■ **Data supplied**

/-- small, written out (44_survey R807). -/
theorem small_eq_true (s : State) : small s = true ↔ s.priorErr.toInt.natAbs ≤ s.cfg.baud := decide_eq_true_iff

section Fine
variable (s : State) (d : Dir) (hseq : s.seq = .proc) (hmode : s.mode = .survey) (hclose : s.closeCause = .complete)
  (hphase : s.phase = .fine) (hcalls : CallsFor s d)

/-- A worse error, with the prior one small or the target crossed, is FINE_STEP's rollback (44_survey R807). -/
theorem fineChoice_of_rollback (hworse : worse s = true) (h : small s = true ∨ d ≠ s.dir) :
    fineChoice d s = .fineRollback := by
  simp only [fineChoice]
  rw [if_pos (by simpa [hworse] using h)]

/-- The target crossed without a worse error is FINE_STEP's crossing (44_survey R807). -/
theorem fineChoice_of_cross (hworse : ¬worse s = true) (hcrossed : d ≠ s.dir) : fineChoice d s = .fineCross := by
  simp [fineChoice, hworse, hcrossed]

/-- In every other case FINE_STEP goes on in DIR as long as the range lasts (44_survey R807, R810). -/
theorem fineChoice_of_continue (hdir : s.dir = d) (h : ¬worse s = true ∨ ¬small s = true) :
    fineChoice d s = if fineAtEnd d s then .fineBoundary d else .fineContinue d := by
  have hgoes : ¬(worse s && small s) = true := by rwa [Bool.and_eq_true, not_and_or]
  simp [fineChoice, hdir, hgoes]

include hseq hmode hclose hphase hcalls

/-- In the fine search the row of FINE_STEP's choice answers (44_survey R807). -/
theorem exec_of_fineChoice (o : SurveyOutcome) (h : fineChoice d s = o) :
    exec (outcomeInstr o) s = .next (applyOutcome o s) := by
  refine exec_of_selectOutcome o s hseq hmode ?_
  simp [selectOutcome, hclose, dirOf_of_callsFor s d hcalls, hphase, h]

/-- FINE_CONTINUE answers in DIR as long as the range lasts (44_survey R810). -/
theorem exec_fineContinue (hdir : s.dir = d) (h : ¬worse s = true ∨ ¬small s = true) (hend : fineAtEnd d s = false) :
    exec (.fineContinue d) s = .next (continueFine d s) := by
  refine exec_of_fineChoice s d hseq hmode hclose hphase hcalls (.fineContinue d) ?_
  rw [fineChoice_of_continue s d hdir h, hend]
  rfl

/-- FINE_BOUNDARY answers in DIR at the end of the range (44_survey R811). -/
theorem exec_fineBoundary (hdir : s.dir = d) (h : ¬worse s = true ∨ ¬small s = true) (hend : fineAtEnd d s = true) :
    exec (.fineBoundary d) s = .next (endFine d s) := by
  refine exec_of_fineChoice s d hseq hmode hclose hphase hcalls (.fineBoundary d) ?_
  rw [fineChoice_of_continue s d hdir h, if_pos hend]

end Fine

/-- Settles O38: FINE_STEP rolls back, whatever the last action. -/
theorem rollbackFinishesWithThePriorResult : Obligations.RollbackFinishesWithThePriorResult := by
  intro s nd hseq hmode hclose hphase hcalls hworse hsearch
  have hchoice := fineChoice_of_rollback s nd ((worse_eq_true s).mpr hworse)
    (hsearch.imp_left (small_eq_true s).mpr)
  have hexec : exec .fineRollback s = .next (rollBackFine s) :=
    exec_of_fineChoice s nd hseq hmode hclose hphase hcalls _ hchoice
  have hemits := emits_rollBackFine s
  rw [rollBackFine_eq, terminal_eq] at hexec hemits
  have hundo := undone_calibration s
  exact ⟨_, hexec, rfl, rfl, hundo .finc, hundo .fdec, fun ha => (hundo .cinc ha).symm,
    fun ha => (hundo .cdec ha).symm, fun ha => (hundo .none ha).symm, hemits⟩

/-- Settles O39: FINE_STEP finishes on the crossing. -/
theorem crossingFinishesWithTheCurrentResult : Obligations.CrossingFinishesWithTheCurrentResult := by
  intro s nd hseq hmode hclose hphase hcalls hcrossed hbetter
  have hchoice := fineChoice_of_cross s nd ((worse_eq_true s).not.mpr (by omega)) hcrossed
  have hexec := exec_of_fineChoice s nd hseq hmode hclose hphase hcalls _ hchoice
  exact ⟨crossFine s, hexec, rfl, emits_terminal .finish (cur s) s⟩

/-- A result that is no worse, or a prior error above THRESH, lets the search go on (44_survey R807). -/
theorem not_worse_or_not_small (s : State)
    (h : (currentError s).natAbs ≤ s.priorErr.toInt.natAbs ∨ s.cfg.baud < s.priorErr.toInt.natAbs) :
    ¬worse s = true ∨ ¬small s = true := by
  rw [worse_eq_true, small_eq_true]
  omega

/-- Settles O40: the result is recorded, and the fine step in DIR taken. -/
theorem fineSearchContinues : Obligations.FineSearchContinues := by
  intro s hseq hmode hclose hphase hcalls hsearch
  have hexec (d : Dir) (hdir : s.dir = d) :=
    exec_fineContinue s d hseq hmode hclose hphase (hdir ▸ hcalls) hdir (not_worse_or_not_small s hsearch)
  refine ⟨fun hdir hend => ?_, fun hdir hend => ?_⟩
  · have hmove := hexec .up hdir ((fineAtEnd_eq_false .up s).mpr hend)
    exact ⟨_, hmove, rfl, rfl, rfl, err_toInt s, rfl, emits_continueFine .up s⟩
  · have hmove := hexec .down hdir ((fineAtEnd_eq_false .down s).mpr hend)
    exact ⟨_, hmove, rfl, rfl, rfl, err_toInt s, rfl, emits_continueFine .down s⟩

/-- Settles O41: the result is recorded, and the boundary in DIR reported. -/
theorem fineBoundaryEndsTheSurvey : Obligations.FineBoundaryEndsTheSurvey := by
  intro s hseq hmode hclose hphase hcalls hsearch
  have hexec (d : Dir) (hdir : s.dir = d) :=
    exec_fineBoundary s d hseq hmode hclose hphase (hdir ▸ hcalls) hdir (not_worse_or_not_small s hsearch)
  refine ⟨fun hdir hend => ?_, fun hdir hend => ?_⟩
  · have hbound := hexec .up hdir ((fineAtEnd_eq_true .up s).mpr hend)
    exact ⟨_, hbound, rfl, rfl, err_toInt s, rfl, emits_endFine .up s⟩
  · have hbound := hexec .down hdir ((fineAtEnd_eq_true .down s).mpr hend)
    exact ⟨_, hbound, rfl, rfl, err_toInt s, rfl, emits_endFine .down s⟩

end Sys2Proof.Machine

/-! One status byte for each SURVEY window (44_survey R815), and the bound on their number (44_survey R816). -/

namespace Sys2Proof.Machine

/-- What R815 asks of a window with the outcome o, with 30_encoding R331: one status byte that is no acknowledgement, ERROR
for the timeout alone, and ten bytes after it and MODE FINISHED where it is terminal alone. -/
def AnswersWindow (o : SurveyOutcome) (s t : State) : Prop :=
  ∃ r out, t.txq = s.txq ++ replyByte r :: out ∧
    (replyClass r = .terminal → out.length = 10 ∧ t.mode = .finished) ∧
    (replyClass r ≠ .terminal → out = [] ∧ t.mode ≠ .finished) ∧ replyClass r ≠ .ack ∧ (r = .error ↔ o = .timeout)

/-- The reply of a coarse step is an adjustment (30_encoding R320). -/
theorem coarseReply_class (d : Dir) : replyClass (coarseReply d) = .coarseAdjust := by cases d <;> rfl

/-- The reply of a fine step is an adjustment (30_encoding R320). -/
theorem fineReply_class (d : Dir) : replyClass (fineReply d) = .fineAdjust := by cases d <;> rfl

/-- MIN and MAX are terminal (30_encoding R320). -/
theorem boundaryReply_class (d : Dir) : replyClass (boundaryReply d) = .terminal := by cases d <;> rfl

/-- An adjustment alone answers a window. -/
theorem answersWindow_of_adjustment {l : List Reg} {r : Reply} {s t : State} {o : SurveyOutcome}
    (h : Emits l [replyByte r] s t) (hmode : t.mode ≠ .finished)
    (hr : replyClass r = .coarseAdjust ∨ replyClass r = .fineAdjust) (ho : o ≠ .timeout) : AnswersWindow o s t := by
  obtain ⟨-, -, -, hq⟩ := h
  refine ⟨r, [], hq, fun hterminal => ?_, fun _ => ⟨rfl, hmode⟩, fun hack => ?_, iff_of_false ?_ ho⟩
  · simp [hterminal] at hr
  · simp [hack] at hr
  · rintro rfl
    simp [replyClass] at hr

/-- A terminal reply and its trailer answer a window. -/
theorem answersWindow_of_terminal {l : List Reg} {r : Reply} {res : BitVec 32 × BitVec 32} {fine coarse : Byte}
    {s t : State} {o : SurveyOutcome} (h : Emits l (replyByte r :: trailer res fine coarse) s t)
    (hmode : t.mode = .finished) (hr : replyClass r = .terminal) (ho : o ≠ .timeout) : AnswersWindow o s t := by
  obtain ⟨-, -, -, hq⟩ := h
  refine ⟨r, _, hq, fun _ => ⟨trailer_length res fine coarse, hmode⟩, absurd hr, ?_, iff_of_false ?_ ho⟩
  · rw [hr]
    nofun
  · rintro rfl
    cases hr

/-- Every outcome answers its window (44_survey R802 to R811, 60_exceptions R911). -/
theorem answersWindow_applyOutcome (o : SurveyOutcome) (s : State) (hmode : s.mode ≠ .finished) :
    AnswersWindow o s (applyOutcome o s) := by
  cases o with
  | exactHit => exact answersWindow_of_terminal (r := .finish) (emits_terminal .finish (cur s) s) rfl rfl nofun
  | coarseMove d =>
    have hmode' : (applyOutcome (.coarseMove d) s).mode ≠ .finished := by cases d <;> exact hmode
    exact answersWindow_of_adjustment (emits_moveCoarse d s) hmode' (.inl (coarseReply_class d)) nofun
  | coarseBoundary d => exact answersWindow_of_terminal (emits_endCoarse d s) rfl (boundaryReply_class d) nofun
  | coarseBracket d =>
    rw [applyOutcome, bracketCoarse_eq]
    split
    · have hemits := (emits_enterFine d s).trans (emits_terminal (boundaryReply d) (cur (enterFine d s)) _)
      exact answersWindow_of_terminal hemits rfl (boundaryReply_class d) nofun
    · have hemits := (emits_enterFine d s).trans (emits_stepFine d _)
      exact answersWindow_of_adjustment hemits (by cases d <;> exact hmode) (.inr (fineReply_class d)) nofun
  | fineRollback => exact answersWindow_of_terminal (r := .finish) (emits_rollBackFine s) rfl rfl nofun
  | fineCross => exact answersWindow_of_terminal (r := .finish) (emits_terminal .finish (cur s) s) rfl rfl nofun
  | fineContinue d =>
    have hmode' : (applyOutcome (.fineContinue d) s).mode ≠ .finished := by cases d <;> exact hmode
    exact answersWindow_of_adjustment (emits_continueFine d s) hmode' (.inr (fineReply_class d)) nofun
  | fineBoundary d => exact answersWindow_of_terminal (emits_endFine d s) rfl (boundaryReply_class d) nofun
  | timeout => exact ⟨.error, [], rfl, nofun, fun _ => ⟨rfl, nofun⟩, nofun, iff_of_true rfl rfl⟩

■ **Exercise description**
Of the entries above, repeat exactly the lines between the line with "fineChoice d s = .fineRollback := by" and the line with "exec (outcomeInstr o)", inclusive, and no others.

■ **Solution for this problem**
    fineChoice d s = .fineRollback := by
  simp only [fineChoice]
  rw [if_pos (by simpa [hworse] using h)]

/-- The target crossed without a worse error is FINE_STEP's crossing (44_survey R807). -/
theorem fineChoice_of_cross (hworse : ¬worse s = true) (hcrossed : d ≠ s.dir) : fineChoice d s = .fineCross := by
  simp [fineChoice, hworse, hcrossed]

/-- In every other case FINE_STEP goes on in DIR as long as the range lasts (44_survey R807, R810). -/
theorem fineChoice_of_continue (hdir : s.dir = d) (h : ¬worse s = true ∨ ¬small s = true) :
    fineChoice d s = if fineAtEnd d s then .fineBoundary d else .fineContinue d := by
  have hgoes : ¬(worse s && small s) = true := by rwa [Bool.and_eq_true, not_and_or]
  simp [fineChoice, hdir, hgoes]

include hseq hmode hclose hphase hcalls

/-- In the fine search the row of FINE_STEP's choice answers (44_survey R807). -/
theorem exec_of_fineChoice (o : SurveyOutcome) (h : fineChoice d s = o) :
    exec (outcomeInstr o) s = .next (applyOutcome o s) := by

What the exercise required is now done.